July 6, 2009 at 9:01 am
Amber I always find the best inspiration when reading your post. I sometimes just open it up to see what you have to say next and how Stella is doing. I hope you don’t mind but I have passed your link on to moms who I think would get as much inspiration as I have from you. I agree with David it would be great to link the two sites. You have done such an amazing job and are so helpful.
Hugs.. Amy
July 16, 2009 at 1:46 pm
My 7m daughter has a ng tube. She has PDA a heart problem being fixed friday. How did you cope with having to tube feed her? Its so sad for me to watch her not want to eat. I feel like its my fault. When she was younger she actually ate more now everyday it gets worse. I am at a loss. If anyone can guide me and tell me more about there stories that would be great.
Thanks all
July 19, 2009 at 7:44 am
Wow, I suddenly don’t feel alone, but sadly have realised how universal this support issue is. We live in London, UK.
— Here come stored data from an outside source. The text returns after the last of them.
-- ==== Sys2Proof/Tests/Slice0.lean ====
section
/-! SUPPORT. The row's own tests. Expected values are the spec's, from its encodings and from 95_test_vectors.md; the
last part shows, for each obligation with hypotheses, states and operands that meet them. -/

namespace Sys2Proof.Tests

open Sys2Proof Sys2Proof.Machine

/-! ### Well-formedness refuses what no encoding has (30_encoding.md R70, R71, R83) -/

theorem test_wf_refuses_skip_0 : (Instr.skip 0#7).wellFormed = false := by decide
theorem test_wf_refuses_lit_0 : (Instr.lit 0#7).wellFormed = false := by decide
theorem test_wf_refuses_command_skip_0 : (Command.skip 0#7).wellFormed = false := by decide
theorem test_wf_refuses_empty_payload : (Command.lit []).wellFormed = false := by decide
theorem test_wf_refuses_payload_of_128 : (Command.lit (List.replicate 128 0#8)).wellFormed = false := by simp [Command.wellFormed]
theorem test_wf_refuses_truncated_inside : (Command.truncatedLit 2#7 [1#8]).wellFormed = false := by decide
theorem test_wf_refuses_truncated_whole : (Command.truncatedLit 2#7 [1#8, 2#8]).wellFormedLast = false := by decide
theorem test_wf_params : ¬ Params.wf { maxPixels := 0#64, emptyLit := .nop } := by decide

/-! ### Decoding: every row's word, written out from 30_encoding.md R70 and R75 -/

theorem test_decode_eol : decodeControl 0b10000000#8 = .eol := by decide
theorem test_decode_skip : decodeControl 0b10000101#8 = .skip 5#7 := by decide
theorem test_decode_lit0 : decodeControl 0b00000000#8 = .lit0 := by decide
theorem test_decode_lit : decodeControl 0b01000010#8 = .lit 66#7 := by decide
theorem test_decode_pal_load : decodeCommand 0x00000001#32 = .ok .palLoad := by decide
theorem test_decode_start : decodeCommand 0x00000002#32 = .ok .start := by decide
theorem test_decode_ack : decodeCommand 0x00000003#32 = .ok .ack := by decide
/-- The full 32-bit value is compared (10_state.md R24). -/
theorem test_decode_no_subfield : decodeCommand 0x00000101#32 = .error (.unknownCommand 0x101#32) := by decide
theorem test_decode_no_byte : decodeBytes [] = .error .noByte := by decide
theorem test_decode_table_words :
    decodeTableWord 8 0x80 = some .eol ∧ decodeTableWord 8 0x7F = some (.lit 127#7) ∧
    decodeTableWord 32 2 = some .start ∧ decodeTableWord 32 0 = none ∧ decodeTableWord 16 0 = none := by decide

/-- A payload byte `0x80` is an index, not a marker (30_encoding.md R68, vector C14). -/
theorem test_parse_payload_is_not_inspected : parse [0x02#8, 0x80#8, 0x00#8] = [.lit [0x80#8, 0x00#8]] := by decide

/-! ### Small states -/

/-- A unit with a palette and a descriptor, in `IDLE`. -/
def unit (w h len : Nat) : State :=
  { State.reset with
    palValid := true
    desc := { State.reset.desc with
      width := BitVec.ofNat 32 w
      height := BitVec.ofNat 32 h
      length := BitVec.ofNat 32 len } }

/-- A unit in `DECODE` with tokens queued. -/
def decoding (w h len : Nat) (q : List Token) : State :=
  { unit w h len with
    phase := .decode
    q := q }

/-- A unit in `PALLOAD` with tokens queued. -/
def loading (pcnt : Nat) (q : List Token) : State :=
  { State.reset with
    phase := .palload
    pcnt := pcnt
    q := q }

/-- The same with `EMPTY_LIT` set. -/
def withEmptyLit (e : EmptyLit) (s : State) : State :=
  { s with params := { s.params with emptyLit := e } }

/-- The same with the cursor set. -/
def at_ (pos : Nat) (s : State) : State := { s with pos := pos }

/-- The same with the next host operation set. -/
def doing (op : HostOp) (s : State) : State := { s with script := [op] }

/-- What a step leaves, read through a field. -/
def after {α : Type} (f : State → α) (s : State) : Option α :=
  match step s with
  | .next t => some (f t)
  | .fault _ => none
  | .refused _ => none

/-! ### One step of each instruction -/

/-- Vector C3: `EOL` from column 1 of row 1, `(5/4+1)*4`. -/
theorem test_eol_jumps : after (·.pos) (at_ 5 (decoding 4 3 2 [.byte 0x80#8])) = some 8 := by decide
/-- 40_rle_commands.md R89: `POS = 8` gives 12. -/
theorem test_eol_at_column_zero : after (·.pos) (at_ 8 (decoding 4 3 2 [.byte 0x80#8])) = some 12 := by decide
/-- 40_rle_commands.md R88: `W = 4`, `POS = 1`, byte `0x82` gives `POS = 3`, `CONSUMED + 1`. -/
theorem test_skip_moves :
    after (fun t => (t.pos, t.consumed)) (at_ 1 (decoding 4 2 2 [.byte 0x82#8])) = some (3, 1#32) := by decide
/-- 40_rle_commands.md R88: `W = 4`, `POS = 3`, `SKIP 3` gives `POS = 6`. -/
theorem test_skip_crosses_rows : after (·.pos) (at_ 3 (decoding 4 2 2 [.byte 0x83#8])) = some 6 := by decide
/-- Vector Z1: `ReservedCommand`, `POS = 4`, `CONSUMED` counts the byte. -/
theorem test_lit0_faults :
    after (fun t => (t.phase, t.faultKind, t.pos, t.consumed)) (at_ 4 (decoding 4 2 2 [.byte 0x00#8])) =
      some (.fault, .reservedCommand, 4, 1#32) := by decide
/-- Vector Z3: under `decrement` the cursor steps back from a row start. -/
theorem test_lit0_decrements :
    after (·.pos) (withEmptyLit .decrement (at_ 4 (decoding 4 2 2 [.byte 0x00#8]))) = some 3 := by decide
/-- 40_rle_commands.md R90: byte `0x02` gives `RUN = 2`. -/
theorem test_lit_sets_run :
    after (fun t => (t.run, t.pos, t.consumed)) (decoding 2 1 3 [.byte 0x02#8]) = some (2#7, 0, 1#32) := by decide
/-- Scenario S2, last payload byte: `POS` goes to 2, then 1 by the decrement, 3 bytes consumed. -/
theorem test_lit_row_fill :
    after (fun t => (t.run, t.pos, t.consumed))
      { decoding 2 1 3 [.byte 0x01#8] with run := 1#7, pos := 1, consumed := 2#32 } = some (0#7, 1, 3#32) := by decide
/-- `PAL_LOAD` from reset is accepted (41_palette_mapper.md R103). -/
theorem test_pal_load_accepted :
    after (fun t => (t.phase, t.refusal)) (doing (.regWrite 0 1#32) State.reset) = some (.palload, .none) := by decide
/-- Vector L8: a second load is refused, `REFUSAL = 5`. -/
theorem test_pal_load_locked :
    after (fun t => (t.phase, regRead t 2)) (doing (.regWrite 0 1#32) (unit 1 1 1)) = some (.idle, 5#32) := by decide
/-- Vector G9: `NoPalette` is tested before `ZeroArea`. -/
theorem test_start_no_palette :
    after (fun t => regRead t 2) (doing (.regWrite 0 2#32) State.reset) = some 2#32 := by decide
/-- Vector G8: the largest frame is accepted with the largest `MAX_PIXELS`. -/
theorem test_start_accepted :
    after (fun t => (t.phase, regRead t 2)) (doing (.regWrite 0 2#32) (unit 0xFFFFFFFF 0xFFFFFFFF 0)) =
      some (.fill, 0#32) := by decide
/-- Vector G12: `ACK` in `IDLE` is refused, `REFUSAL = 1`. -/
theorem test_ack_refused : after (fun t => regRead t 2) (doing (.regWrite 0 3#32) (unit 1 1 1)) = some 1#32 := by decide
/-- Vector G22: after `ACK` in `DONE`, `STATUS` reads `0x00000008`. -/
theorem test_ack_status :
    after (fun t => regRead t 1) (doing (.regWrite 0 3#32) { unit 1 1 1 with phase := .done }) = some 0x8#32 := by decide

/-! ### The palette, the flip, the status word -/

/-- Scenario S1: the first triple of the blob, `00 00 FF`, is entry 0, RGB(255,0,0). -/
theorem test_commit_reorders :
    (commitPalette ((Vector.replicate 768 0#8).set 2 0xFF#8))[0] = { r := 0xFF#8, g := 0x00#8, b := 0x00#8 } := by
  simp [commitPalette, stagedEntry]
/-- Test palette T, entry 1: `Map(1) = 0x01FE07FF`. -/
theorem test_map_packs :
    mapIndex ((Vector.replicate 256 ⟨0#8, 0#8, 0#8⟩).set 1 ⟨0x01#8, 0xFE#8, 0x07#8⟩) 1#8 = 0x01FE07FF#32 := by decide
/-- Vector F3: the rows of a 2 by 3 buffer change places, the middle one stays. -/
theorem test_flip_rows : (List.range 6).map (mirror 2 3) = [4, 5, 2, 3, 0, 1] := by decide
/-- Vector G20: in `FAULT` after X5, `STATUS` reads `0x0000005E`. -/
theorem test_status_word :
    regRead { unit 2 1 4 with phase := .fault, faultKind := .pixelOverrun } 1 = 0x5E#32 := by decide
/-- Vector X7: truncation wins over the overrun. -/
theorem test_truncation_wins :
    after (fun t => (t.faultKind, t.consumed, t.pos))
      { decoding 1 1 2 [.byte 2#8] with run := 1#7, pos := 1, consumed := 2#32 } =
      some (.truncatedRun, 2#32, 1) := by decide
/-- The encoder drops trailing transparent pixels and splits a long run (70_reset_and_hazards.md R183, 30_encoding.md
R82). -/
theorem test_encode_row :
    encodeRow [none, some 7#8, some 8#8, none] = [.skip 1#7, .lit [7#8, 8#8], .eol] := by decide

/-! ### Placing an instruction -/

/-- From reset, a placed control byte is the very next instruction (log 13). -/
theorem test_fetch_word_control :
    after (fun t => (t.pos, t.consumed)) (State.reset.withFetchWord 8 0x85) = some (5, 1#32) := by decide
/-- From reset, a placed command is the very next instruction (log 13). -/
theorem test_fetch_word_command :
    after (·.phase) (State.reset.withFetchWord 32 1) = some .palload := by decide
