-- ==== Sys2Proof/Machine/State.lean ====
section
/-! DEFINITION. The block's state as plain data (10_state.md), the reasons a step can stop, and the state after
reset (70_reset_and_hazards.md R230, R231). -/

namespace Sys2Proof.Machine

/-- `PHASE`, the control-sequencer position (R29). -/
inductive Phase where
  | init | poll | req | video | audio
  deriving DecidableEq, Repr

/-- A playback cursor: sequence position and note index within the measure (R25, R26). -/
structure Cursor where
  pos : BitVec 8
  idx : BitVec 8
  deriving DecidableEq, Repr

/-- What MEAS returns: the note-array address and the note count (R141). -/
structure Measure where
  addr : Addr
  cnt : BitVec 8
  deriving DecidableEq, Repr

/-- One event of the trace the environment sees (R14). -/
inductive Event where
  /-- A clock sample of value `t` (R36). -/
  | clock (t : Nat)
  /-- The levels of `mute_n` and `unmute_n` at an input sample (R37). -/
  | input (muteN unmuteN : Bool)
  /-- An `IN_REARM` strobe (R94). -/
  | rearm
  /-- An accepted display transaction (R38). -/
  | disp (cmd : BitVec 2) (data : BitVec 64)
  /-- An accepted sound transaction (R39). -/
  | snd (voice : BitVec 2) (freq : BitVec 8)
  deriving DecidableEq, Repr

/-- A sub-step still to run of the operation in progress (R29; the representation is the model's, log 9). -/
inductive Task where
  /-- Run one row of the opcode table. -/
  | op (i : Instr)
  /-- An encoded word of `nbits` table bits standing at the sequencer: decode it and run it (log 11). -/
  | word (nbits w : Nat)
  /-- `ROW <- r` (R110). -/
  | setRow (r : BitVec 16)
  /-- `if REM != 0: flag FRAME_LONG` (R110, R116). -/
  | frameEnd
  /-- The end of a video tick that rendered: `VIDEO_DL` advances (R177). -/
  | videoEnd
  /-- `(SEQ_POS, NOTE_IDX) <- NEXT(p, i)`, with NEXT's result at hand (R143). -/
  | storeCursor
  /-- `(SEQ_POS, NOTE_IDX) <- (0, 0)` (R148, R174). -/
  | clearCursor
  /-- `return FALLBACK_MS` (R147, R148). -/
  | returnFallback
  /-- The end of an audio tick that was due: `AUDIO_DL` advances (R178). -/
  | audioEnd
  /-- The end of a mute transition: `AUDIO_DL <- NOW + FALLBACK_MS` (R174). -/
  | muteEnd
  /-- Steps 2 and 3 of the iteration: act on the sampled requests (R172, R176). -/
  | request
  deriving DecidableEq, Repr

/-- The asset ROM's placed bytes: addresses strictly rising, no entry equal to `Config.romFill`, which is what an
unlisted address reads as (R50, log 5). -/
abbrev Memory := List Host.Cell

/-- The machine's state. -/
structure State where
  /-- The elaboration parameters (R6); no step writes them (R34). -/
  cfg : Params
  /-- `PHASE` (R29). -/
  phase : Phase
  /-- `FRAME_IDX` (R21). -/
  frameIdx : BitVec 8
  /-- `VIDEO_DL`, below `2^CLK_W` (R22). -/
  videoDl : Nat
  /-- `AUDIO_DL`, below `2^CLK_W` (R23). -/
  audioDl : Nat
  /-- `MUTED` (R24). -/
  muted : Bool
  /-- `SEQ_POS` (R25). -/
  seqPos : BitVec 8
  /-- `NOTE_IDX` (R26). -/
  noteIdx : BitVec 8
  /-- `NOW`, below `2^CLK_W` (R28). -/
  now : Nat
  /-- The last clock sample since reset, which the next one must not fall behind (R215, R216); the environment's side,
  no register of the block and the model's own (log 15). -/
  lastSample : Option Nat
  /-- `PAL[0..15]` (R30). -/
  pal : Vector Colour 16
  /-- `LINE[0..W-1]` (R31). -/
  line : List Colour
  /-- `ROW` (R32). -/
  row : BitVec 16
  /-- `RP` (R32). -/
  rp : Addr
  /-- `REM` (R32). -/
  rem : BitVec 32
  /-- `X`, from 0 to `WS` (R32, log 13). -/
  x : Nat
  /-- `CUR_P` (R32). -/
  curP : BitVec 4
  /-- `CUR_L` (R32). -/
  curL : BitVec 12
  /-- `STATUS` (R33); the output `status` equals it (R41). -/
  status : BitVec 8
  /-- Output `rearm` (R35, R94). -/
  rearm : Bool
  /-- Output `disp_valid`: a display transaction is offered and not accepted yet (R38, log 27). -/
  dispValid : Bool
  /-- Output `disp_cmd` (R89). -/
  dispCmd : BitVec 2
  /-- Output `disp_data` (R90 to R92). -/
  dispData : BitVec 64
  /-- Output `snd_valid`: a sound transaction is offered and not accepted yet (R39, log 27). -/
  sndValid : Bool
  /-- Output `snd_voice` (R93). -/
  sndVoice : BitVec 2
  /-- Output `snd_freq` (R93). -/
  sndFreq : BitVec 8
  /-- Output `rom_req`: a ROM read waits for its answer (R40). -/
  romReq : Bool
  /-- Output `rom_addr` (R40). -/
  romAddr : Addr
  /-- The asset ROM's placed bytes (R50). -/
  rom : Memory
  /-- The levels of the input ports at the current step (R35). -/
  pins : Pins
  /-- The environment's schedule: the pin levels of the coming steps (R215, log 7). -/
  stimulus : List Pins
  /-- How many steps have drawn pin levels; the model's own (log 7). -/
  tick : Nat
  /-- The port events so far, oldest first (R14, log 19). -/
  trace : List Event
  /-- The sub-steps still to run, first first; the model's own (R29, log 9). -/
  todo : List Task
  /-- POLL_INPUT's mute request, until the REQ phase reads it (R172, log 10). -/
  mreq : Bool
  /-- POLL_INPUT's unmute request, until the REQ phase reads it (R172, log 10). -/
  ureq : Bool
  /-- INIT's loop index (R65, log 10). -/
  palIdx : BitVec 4
  /-- The value PASSED returned (R170, log 10). -/
  retPassed : Bool
  /-- The pair MEAS returned (R141, log 10). -/
  retMeas : Measure
  /-- The value NORMALISE returned: `FOUND` a cursor, or `NONE` (R142, log 10). -/
  retFound : Option Cursor
  /-- The cursor NEXT returned (R144, log 10). -/
  retNext : Cursor
  /-- The duration an audio operation returned, in milliseconds (R143, R145, R147, R148, log 14). -/
  retDur : Nat
  /-- How many free values have been drawn; the model's own (log 6). -/
  draws : Nat
  deriving DecidableEq, Repr

/-- Why the machine stops with a fault. -/
inductive Fault where
  /-- Raised by DISP_RESERVED: `disp_cmd = 0b11` is reserved and the block never emits it, so the spec gives it no
  effect (R89, U15). Safe: no step of a run from reset raises it. -/
  | reservedDisplayCommand
  /-- Raised by SND_SET with voice 3, which the block never emits (R93, U15). Safe, as above. -/
  | reservedVoice
  deriving DecidableEq, Repr

/-- Why the machine gives no meaning. -/
inductive Refusal where
  /-- Raised by an arm of `exec` whose instruction has no meaning yet. Safe. -/
  | notModelled (mnemonic : String)
  /-- Raised by INIT under an illegal parameter assignment: such a block is never built (R7, U16, log 2). Safe. -/
  | illegalParameters
  /-- Raised by a step whose sequencer holds a word that no row of the opcode table is; only `withFetchWord` places
  words there (log 11). Safe. -/
  | undecodable
  /-- Raised by INIT, MUTE, UNMUTE, VIDEO_TICK and AUDIO_TICK when the clock sample they take breaks the environment's
  duty: such a run is not modelled (R215, R216), and U6 says to refuse it (log 15). Safe. -/
  | clockAssumption
  deriving DecidableEq, Repr

/-- The machine right after reset under the parameters `c`: the values of R231, outputs idle (R230). Registers the
spec leaves unspecified are 0 (log 3), and `LINE` holds one free value per entry (log 4). -/
def State.resetWith (c : Params) : State where
  cfg := c
  phase := .init
  frameIdx := 0
  videoDl := 0
  audioDl := 0
  muted := false
  seqPos := 0
  noteIdx := 0
  now := 0
  lastSample := none
  pal := Vector.replicate 16 0
  line := (List.range c.w).map (Config.freeLine 0)
  row := 0
  rp := 0
  rem := 0
  x := 0
  curP := 0
  curL := 0
  status := 0
  rearm := false
  dispValid := false
  dispCmd := 0
  dispData := 0
  sndValid := false
  sndVoice := 0
  sndFreq := 0
  romReq := false
  romAddr := 0
  rom := []
  pins := Config.envPins 0
  stimulus := []
  tick := 0
  trace := []
  todo := []
  mreq := false
  ureq := false
  palIdx := 0
  retPassed := false
  retMeas := ⟨0, 0⟩
  retFound := none
  retNext := ⟨0, 0⟩
  retDur := 0
  draws := 0

/-- The machine right after reset: `resetWith` at the built block's parameters. -/
def State.reset : State := State.resetWith Config.built

end Sys2Proof.Machine
end

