/-- With ports that accept, a note's sub-steps emit its voices, return its duration and store the next cursor (R143). -/
theorem runs_note {b : State} {c : Cursor} {rec : BitVec 32} (hcfg : s.cfg = b.cfg) (hrom : s.rom = b.rom)
    (hlegal : b.cfg.legal = true) (hc : c.pos.toNat < b.cfg.k) (hacc : accepts s 6 = true)
    (htodo : s.todo = playTasks rec c ++ rest) :
    ∃ p ps m st, RunsTo 6 s { s with
      pins := p, stimulus := ps, tick := s.tick + 3 + 1 + 1 + 1, rearm := false, romReq := false, todo := rest
      sndValid := false, sndVoice := 2, sndFreq := rec.extractLsb' 16 8
      trace := s.trace ++ [.snd 0 (rec.extractLsb' 0 8), .snd 1 (rec.extractLsb' 8 8), .snd 2 (rec.extractLsb' 16 8)]
      retDur := durOf b (rec.extractLsb' 24 8).toNat, retNext := cursorAfter b c.pos.toNat c.idx.toNat
      seqPos := (cursorAfter b c.pos.toNat c.idx.toNat).pos, noteIdx := (cursorAfter b c.pos.toNat c.idx.toNat).idx
      retMeas := m, status := st } := by
  obtain ⟨p, ps, hvoices, hacc⟩ := runs_voices (n := 3) hacc htodo
  obtain ⟨p4, ps4, rfl, h4, hacc⟩ := accepts_uncons hacc
  obtain ⟨p5, ps5, rfl, h5, hacc⟩ := accepts_uncons hacc
  obtain ⟨p6, ps6, rfl, h6, -⟩ := accepts_uncons hacc
  obtain ⟨st, hdur⟩ := step_durLookup (s := s.voiced (rec.extractLsb' 0 8) (rec.extractLsb' 8 8)
    (rec.extractLsb' 16 8) p (p4 :: p5 :: p6 :: ps6) (.op (.durLookup (rec.extractLsb' 24 8)) :: .op (.next c.pos c.idx) :: .storeCursor :: rest))
    hcfg hrom hlegal rfl h4 rfl
  simp only [State.taken, State.voiced] at hdur
  obtain ⟨m, st', hnext⟩ := step_next (s := { s with
      pins := p4, stimulus := p5 :: p6 :: ps6, tick := s.tick + 3 + 1, rearm := false, romReq := false
      todo := .op (.next c.pos c.idx) :: .storeCursor :: rest
      sndValid := false, sndVoice := 2, sndFreq := rec.extractLsb' 16 8
      trace := s.trace ++ [.snd 0 (rec.extractLsb' 0 8), .snd 1 (rec.extractLsb' 8 8), .snd 2 (rec.extractLsb' 16 8)]
      retDur := durOf b (rec.extractLsb' 24 8).toNat, status := st })
    hcfg hrom hlegal hc rfl h5 rfl
  have hrun := RunsTo.trans hvoices (.cons hdur (.cons hnext (.cons
    (step_scheduled (k := .storeCursor) rfl (rst_of_accepting h6) rfl) (.refl _))))
  simp only [State.taken, State.setCursor] at hrun
  exact ⟨_, _, _, _, hrun⟩

/-- Settles O35. -/
theorem advancePlaysNote : Obligations.AdvancePlaysNote := by
  unfold Obligations.AdvancePlaysNote
  intro s c rest hlegal hpos htodo hacc hc hin
  obtain ⟨p0, ps0, hst, h0, hacc⟩ := accepts_uncons hacc
  obtain ⟨hrst, -, -, hack⟩ := accepting_iff.1 h0
  obtain ⟨a, ha⟩ : ∃ a, a = s.taken p0 ps0 rest := ⟨_, rfl⟩
  have hcfg : a.cfg = s.cfg := by rw [ha]; rfl
  have hrom : a.rom = s.rom := by rw [ha]; rfl
  have hfound : firstPlayable a a.seqPos.toNat a.noteIdx.toNat = some c := by
    rw [firstPlayable_congr hcfg hrom, ha]
    exact hc
  have hrecord : inRom a (recordAddr a c) 4 = true := by
    rw [inRom_congr hcfg, recordAddr_congr hcfg hrom]
    exact hin
  obtain ⟨m, st, hadv, -⟩ := advance_inRom (s := a) (by rw [hcfg]; exact hlegal) (by rw [ha]; exact hpos)
    hfound hrecord
  rw [noteOf_congr hcfg hrom] at hadv
  have hfirst : step s = .next a.advance := by
    rw [ha]
    exact (step_scheduled hst hrst htodo).trans (withRom_ack hack _ _)
  rw [hadv, ha] at hfirst
  simp only [State.taken] at hfirst
  obtain ⟨p, ps, m', st', hnote⟩ := runs_note (b := s) (c := c) (rec := noteOf s c.pos.toNat c.idx.toNat)
    (rest := rest) (s := { s with
      pins := p0, stimulus := ps0, tick := s.tick + 1, rearm := false, romReq := false
      retFound := some c, retMeas := m, status := st
      todo := playTasks (noteOf s c.pos.toNat c.idx.toNat) c ++ rest })
    rfl rfl hlegal (firstPlayable_lt hlegal hpos hc) hacc rfl
  have hrun := RunsTo.cons hfirst hnote
  exact ⟨_, hrun, rfl, rfl, rfl, rfl⟩

/-! ### A quiet iteration (R172) -/

theorem clockKept_of_duty (h : ∀ t, s.lastSample = some t → clockDuty s.cfg t s.pins.msNow = true) :
    s.clockKept = true := by
  unfold State.clockKept
  split
  next => rfl
  next t ht => exact h t ht

/-- Between iterations a step with scheduled pins schedules the next iteration (R172). -/
theorem step_iterate {p : Pins} {ps : List Pins} (h : s.stimulus = p :: ps) (hrst : p.rst = false) (htodo : s.todo = [])
    (hphase : s.phase = .poll) : step s = .next (s.taken p ps []).iterate := by
  rw [step_begins ((congrArg Pins.rst (nextPins_scheduled h)).trans hrst) htodo, hphase, ← poised_eq_taken h,
    ← htodo]
  rfl

/-- VIDEO_TICK before its deadline, with a sample that keeps the clock's duty (R177). -/
theorem step_videoTick_ahead {p : Pins} {ps : List Pins} (h : s.stimulus = p :: ps) (hrst : p.rst = false)
    (htodo : s.todo = .op .videoTick :: rest)
    (hduty : ∀ t, s.lastSample = some t → clockDuty s.cfg t p.msNow = true)
    (hahead : passedTest s.cfg (p.msNow % s.cfg.clkMod) s.videoDl = false) :
    step s = .next { (s.taken p ps rest).sampleClock.passed (p.msNow % s.cfg.clkMod) s.videoDl with phase := .audio } :=
  (step_scheduled h hrst htodo).trans ((withClock_kept (clockKept_of_duty (s := s.taken p ps rest) hduty) _).trans
    (congrArg Host.Outcome.next (videoTick_ahead (s := s.taken p ps rest) hahead)))

/-- AUDIO_TICK before its deadline, with a sample that keeps the clock's duty (R178). -/
theorem step_audioTick_ahead {p : Pins} {ps : List Pins} (h : s.stimulus = p :: ps) (hrst : p.rst = false)
    (htodo : s.todo = .op .audioTick :: rest)
    (hduty : ∀ t, s.lastSample = some t → clockDuty s.cfg t p.msNow = true)
    (hahead : passedTest s.cfg (p.msNow % s.cfg.clkMod) s.audioDl = false) :
    step s = .next { (s.taken p ps rest).sampleClock.passed (p.msNow % s.cfg.clkMod) s.audioDl with phase := .poll } :=
  (step_scheduled h hrst htodo).trans ((withClock_kept (clockKept_of_duty (s := s.taken p ps rest) hduty) _).trans
    (congrArg Host.Outcome.next (audioTick_ahead (s := s.taken p ps rest) hahead)))

/-- A request step without a request goes on to the video tick (R172). -/
theorem step_request_none {p : Pins} {ps : List Pins} (h : s.stimulus = p :: ps) (hrst : p.rst = false)
    (htodo : s.todo = .request :: rest) (hm : s.mreq = false) (hu : s.ureq = false) :
    step s = .next { s.taken p ps rest with phase := .video } :=
  (step_scheduled h hrst htodo).trans (congrArg Host.Outcome.next (request_none (s := s.taken p ps rest) hm hu))

/-- Settles O43. -/
theorem quietIteration : Obligations.QuietIteration := by
  unfold Obligations.QuietIteration
  intro s p1 p2 p3 p4 p5 rest htodo hphase hstim h1 h2 h3 h4 h5 hmute hunmute hduty hduty' hvideo haudio
  have hiterate := step_iterate hstim h1 htodo hphase
  have hpoll := step_scheduled (k := .op .pollInput) (s := (s.taken p1 (p2 :: p3 :: p4 :: p5 :: rest) []).iterate)
    (rest := [.request, .op .videoTick, .op .audioTick]) rfl h2 rfl
  have hrequest := step_request_none (rest := [.op .videoTick, .op .audioTick]) (s := { s with
      pins := p2, stimulus := p3 :: p4 :: p5 :: rest, tick := s.tick + 1 + 1, rearm := true, romReq := false
      todo := [.request, .op .videoTick, .op .audioTick], phase := .req, mreq := !p2.muteN, ureq := !p2.unmuteN
      trace := s.trace ++ [.input p2.muteN p2.unmuteN] ++ [.rearm] }) rfl h3 rfl (by simp [hmute]) (by simp [hunmute])
  have hvideoTick := step_videoTick_ahead (rest := [.op .audioTick]) (s := { s with
      pins := p3, stimulus := p4 :: p5 :: rest, tick := s.tick + 1 + 1 + 1, rearm := false, romReq := false
      todo := [.op .videoTick, .op .audioTick], phase := .video, mreq := !p2.muteN, ureq := !p2.unmuteN
      trace := s.trace ++ [.input p2.muteN p2.unmuteN] ++ [.rearm] }) rfl h4 rfl hduty hvideo
  have haudioTick := step_audioTick_ahead (rest := []) (s := { s with
      pins := p4, stimulus := p5 :: rest, tick := s.tick + 1 + 1 + 1 + 1, rearm := false, romReq := false
      todo := [.op .audioTick], phase := .audio, mreq := !p2.muteN, ureq := !p2.unmuteN
      now := p4.msNow % s.cfg.clkMod, lastSample := some (p4.msNow % s.cfg.clkMod)
      retPassed := passedTest s.cfg (p4.msNow % s.cfg.clkMod) s.videoDl
      trace := s.trace ++ [.input p2.muteN p2.unmuteN] ++ [.rearm] ++ [.clock (p4.msNow % s.cfg.clkMod)] })
    rfl h5 rfl (fun t ht => by cases ht; exact hduty') haudio
  have hrun := RunsTo.cons hiterate (.cons hpoll (.cons hrequest (.cons hvideoTick (.cons haudioTick (.refl _)))))
  simp only [State.taken, State.sampleClock, State.passed, hmute, hunmute, ← htodo, ← hphase, List.append_assoc,
    List.cons_append, List.nil_append] at hrun
  rw [show passedTest s.cfg (p5.msNow % s.cfg.clkMod) s.audioDl = false from haudio] at hrun
  exact hrun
My daughter Paige is now 10mths old and has had an NG tube to supplement breastfeeding since she was 10 days old as she does not demand enough from me to ensure that she does not dehydrate and to ensure weight gain. Sadly she wont take a bottle.
She also had a heart condition AVSD which was fixed in January, but her demand for more did not happen as we were told it would. The feeding teams here as you have already pointed out don’t seem too bothered that she has a tube and when asked to help wean her off it suddenly go silent. They are quite happy to point out the things that your doing wrong and point out that the tube should have only been in for six weeks, but no help you with a weaning programme.
I can not tell you how many days I’ve been depressed and in tears over the whole thing. We were home (NZ) recently to introduce Paige to the family and the number of times we had to explain why we had it and the number of times a certain person in the family would say ‘I’ll do it and we’ll have this tube out before you know it’, was so upsetting.
I’ve been looking for a new vocation and as I can’t stand to see others suffering as I’ve suffered so I think I have just found it.
Amber, thank you so much for not giving up and for sharing this info. I’ll give it a go and let you know how we get on.